To use cardiovascular magnetic resonance (CMR) techniques to examine possible causes for the left ventricular (LV) dilatation that occurs in sickle cell disease (SCD), including the effects of chronic anemia, iron‐induced cardiomyopathy, and regional fibrosis due to sludge infarcts that occur during sickle crises.

Materials and Methods

A total of 47 patients with sickle cell anemia were assessed for LV function and myocardial iron levels using CMR measurements; 30 of these were also assessed for regional fibrosis using late gadolinium‐enhancement CMR. The LV function was compared to both normal controls and transfusion dependent non‐iron‐loaded (NIL) thalassemia major (TM) patients.

Results

Only one SCD patient had significant myocardial iron loading, and only two patients had regional fibrosis.
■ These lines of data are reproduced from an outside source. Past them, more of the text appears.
/-- The first check of Table 16-7 that fails, as DEBUG_STATUS; 2 when all pass. -/
def certOutcome (s : State) : Nat :=
  let c := s.lc.debugCert
  let hash (b : Bytes) : Bytes := ((HashWork.start 2).absorb b).finish 48
  let ec := cut c 4851 96
  let lattice := cut c 4947 2592
  if c.length ≠ 7539 ∨ octet c 0 ≠ 0x31 ∨ !(allZero (cut c 2 2)) ∨ !(allZero (cut c 76 52)) then 3
  else if leNat (cut c 4 4) ≥ 2 ^ 7 then 4
  else if !(acceptsCerts s) ∨ !(bit (octet c 1).toNat (s.lc.state.code - 1)) then 5
  else if allZero s.lc.debugAuthHashes ∨ s.lc.debugAuthHashes ≠ hash ec ++ hash lattice then 6
  else if cut c 8 48 ≠ s.lc.deviceId then 7
  else if allZero s.lc.debugNonce ∨ cut c 56 16 ≠ s.lc.debugNonce then 8
  else if leNat (cut c 72 4) < s.lc.debugCounter.toNat then 9
  else if Config.sigVerifies ec (cut c 0 128) (cut c 128 96) ∧ Config.sigVerifies lattice (cut c 0 128) (cut c 224 4627) then 2
  else 10

/-- The rights in force set: a change rewrites bytes 4 to 7 of the certified configuration record (R541), and raw-sample
mode ends when its right is gone (11 R434). -/
def State.setRights (s : State) (r : BitVec 32) : State :=
  if s.lc.debugRights = r then s
  else ((s.onLc (fun l => { l with debugRights := r })).setRecord 4 (leBytes 4 r.toNat)).rawLapse

/-- The checks end (R541): a submission that reaches the signature check consumes the nonce. The hashes of check 4 and the
signatures of check 8 run on digest unit 0 (R539). -/
def State.certDone (s : State) : State :=
  let out := certOutcome s
  let rights := leNat (cut s.lc.debugCert 4 4)
  let blocks := (if 6 ≤ out ∨ out = 2 then finishBlocks 2 96 48 + finishBlocks 2 2592 48 else 0)
    + (if out = 2 ∨ out = 10 then signatureBlocks 128 else 0)
  let s1 := (s.internalOn 0 blocks).onLc (fun l => { l with debugChecking := false, debugStatus := out })
  let s2 := if out = 2 ∨ out = 10 then s1.onLc (fun l => { l with debugNonce := zeros 16, nonceValid := false }) else s1
  if out = 2 then
    ((s2.onLc (fun l => { l with
      certsAccepted := l.certsAccepted + 1, debugCounter := BitVec.ofNat 32 (leNat (cut l.debugCert 72 4)) })).setRights
        (BitVec.ofNat 32 rights)).raise 0x22B 0 rights
  else (s2.onLc (fun l => { l with certsRefused := l.certsRefused + 1 })).raise 0x22C out 0

/-- CERT_CHECK_DONE (R541). -/
def execCertCheckDone (s : State) : Out :=
  .next (if s.lc.debugChecking ∧ !s.start.inReset then s.certDone else s)

/-- DEBUG_END (R541). -/
def execDebugEnd (s : State) : Out := .next (if s.start.inReset then s else s.setRights 0)

/-- The rights lapse and DEBUG_COUNTER goes up by one. -/
def State.debugRevoke (s : State) : State :=
  (s.setRights 0).onLc (fun l => { l with debugCounter := l.debugCounter + 1 })

/-- DEBUG_REVOKE (R541). -/
def execDebugRevoke (s : State) : Out := .next (if s.start.inReset then s else s.debugRevoke)

/-! ## Identity (R542, R543) -/

/-- The ASCII octets of "T9 device id". -/
def labelDevice : Bytes := [0x54, 0x39, 0x20, 0x64, 0x65, 0x76, 0x69, 0x63, 0x65, 0x20, 0x69, 0x64]

/-- The ASCII octets of "T9 alias". -/
def labelAlias : Bytes := [0x54, 0x39, 0x20, 0x61, 0x6C, 0x69, 0x61, 0x73]

/-- The 96 device-key octets. -/
def deviceKey (s : State) : Bytes := octetsOf 96 (Config.kdf (rootSecret s) labelDevice [])

/-- The 96 octets of the alias key. -/
def aliasKey (s : State) : Bytes :=
  octetsOf 96 (Config.kdf (deviceKey s) labelAlias
    (s.pke.imageDigest ++ [BitVec.ofNat 8 s.lc.state.code] ++ leBytes 2 blockVersion))

/-- The ECDSA P-384 secret from bytes 0 to 63 of 96 key octets, by FIPS 186-5 A.2.1. -/
def identityScalar (key : Bytes) : Bytes := beBytes 48 (beNat (cut key 0 64) % (p384.n - 1) + 1)

/-- The two public keys that 96 key octets give (R542): P-384 X ‖ Y, then the ML-DSA-87 key of the seed in bytes 64 to 95. -/
def identityPub (key : Bytes) : Bytes := keyPub 0x42 96 (identityScalar key) ++ keyPub 0x4F 2592 (cut key 64 32)

/-- The device identity (R542), in a state with a root. -/
def State.deriveDevice (s : State) : State :=
  if (rootInUse s).isNone then s
  else
    let p := identityPub (deviceKey s)
    (s.internalRan (kdfBlocks 12 96)).onLc (fun l => { l with deviceIdPub := p, deviceId := ((HashWork.start 2).absorb p).finish 48 })

/-- The alias key and its certificate (R543, Table 16-8). -/
def State.deriveAlias (s : State) : State :=
  if (rootInUse s).isNone then s
  else
    let body := [0x42#8, BitVec.ofNat 8 s.lc.state.code] ++ leBytes 2 blockVersion ++ leBytes 4 s.ident.fwVersion.toNat
      ++ leBytes 4 s.start.bootEpoch.toNat ++ zeros 4 ++ cut s.pke.imageDigest 0 48 ++ identityPub (aliasKey s)
    (s.internalRan (kdfBlocks 59 96 + signatureBlocks 2752)).onLc (fun l => { l with aliasCert := body ++ octetsOf 4723 (Config.sign 0 l.deviceIdPub body) })

/-! ## Attestation (R544 to R546) -/

/-- Code of a slice state (13 Table 13-5). -/
def SliceState.code : SliceState → Nat
  | .absent => 0
  | .active => 1
  | .quiescing => 2
  | .quiesced => 3
  | .resetting => 4
  | .removing => 5

/-- Code of SEAL_STATE (Table 0-2). -/
def SealState.code : SealState → Nat
  | .certified => 0
  | .changed => 1
  | .notApplicable => 2

/-- The slice record of R545. -/
def sliceRecord (s : State) (n : Nat) : Bytes :=
  let x := s.slice n
  leBytes 2 n ++ [BitVec.ofNat 8 x.state.code, BitVec.ofNat 8 x.ringPairs] ++ leBytes 4 x.pasid.toNat
    ++ leBytes 4 (slotsOf s n).length

/-- Slices that are not ABSENT, in increasing number. -/
def presentSlices (s : State) : List Nat := (s.slices.tab.filter (fun e => e.2.state != .absent)).map Prod.fst

/-- Bytes 0 to 255 of a report (Table 16-9). -/
def reportBody (s : State) : Bytes :=
  let ps := presentSlices s
  [0x43#8, BitVec.ofNat 8 s.lc.state.code, BitVec.ofNat 8 s.tango.posture.code, BitVec.ofNat 8 s.ident.sealState.code]
    ++ leBytes 2 blockVersion ++ leBytes 2 dictRevision ++ leBytes 4 s.ident.fwVersion.toNat
    ++ leBytes 4 s.start.bootEpoch.toNat ++ cut s.ident.sealDigest 0 48 ++ cut s.ident.sealRecord 0 16
    ++ cut s.lc.attestChallenge 0 32 ++ leBytes 4 (s.lc.reportCount.toNat + 1) ++ leBytes 2 ps.length
    ++ leBytes 2 s.lc.attestSlice.toNat ++ ((HashWork.start 2).absorb (ps.map (sliceRecord s)).flatten).finish 48
    ++ (if ps.contains s.lc.attestSlice.toNat then sliceRecord s s.lc.attestSlice.toNat else zeros 12) ++ zeros 76

/-- Can a report be signed: a state with a root and the Caller READY? -/
def attestable (s : State) : Bool :=
  s.pke.caller == CallerState.ready && s.lc.state.code != 1 && s.lc.state.code != 7 && !s.start.alarmPending

/-- A request for a report (R546): refused while BUSY, and with ATTEST_STATE FAILED where no report is made. -/
def State.attestRequest (s : State) : Bool × State :=
  if s.lc.attestState = 1 then (false, s)
  else if attestable s then (true, s.onLc (fun l => { l with attestState := 1, attestCaptured := reportBody s }))
  else (false, s.onLc (fun l => { l with attestState := 3 }))

/-- ATTEST_REQUEST (R546). -/
def execAttestRequest (s : State) : Out := .next (if s.start.inReset then s else s.attestRequest.2)

/-- ATTEST_DONE (R546). -/
def execAttestDone (s : State) : Out :=
  .next
    (if s.lc.attestState ≠ 1 ∨ s.start.inReset then s
    else if attestable s then
      (s.internalRan (signatureBlocks 256)).onLc (fun l => { l with
        attestState := 2, reportCount := l.reportCount + 1, attestCaptured := []
        attestReport := l.attestCaptured ++ octetsOf 4723 (Config.sign 1 (cut l.aliasCert 64 2688) l.attestCaptured) })
    else s.onLc (fun l => { l with attestState := 3, attestCaptured := [] }))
There were significant differences in ventricular volumes of the sickle patients compared with both the normal controls and the NIL‐TM population (P < 0.01).

Conclusion

The LV changes seen in SCD are partly the result of a chronic anemia but there appears to be another contributory factor. This extra factor is not myocardial iron loading or regional fibrosis, although a homogenous fibrotic disorder affecting the left ventricle cannot be excluded. J. Magn. Reson. Imaging 2007;26:564–568. © 2007 Wiley‐Liss, Inc.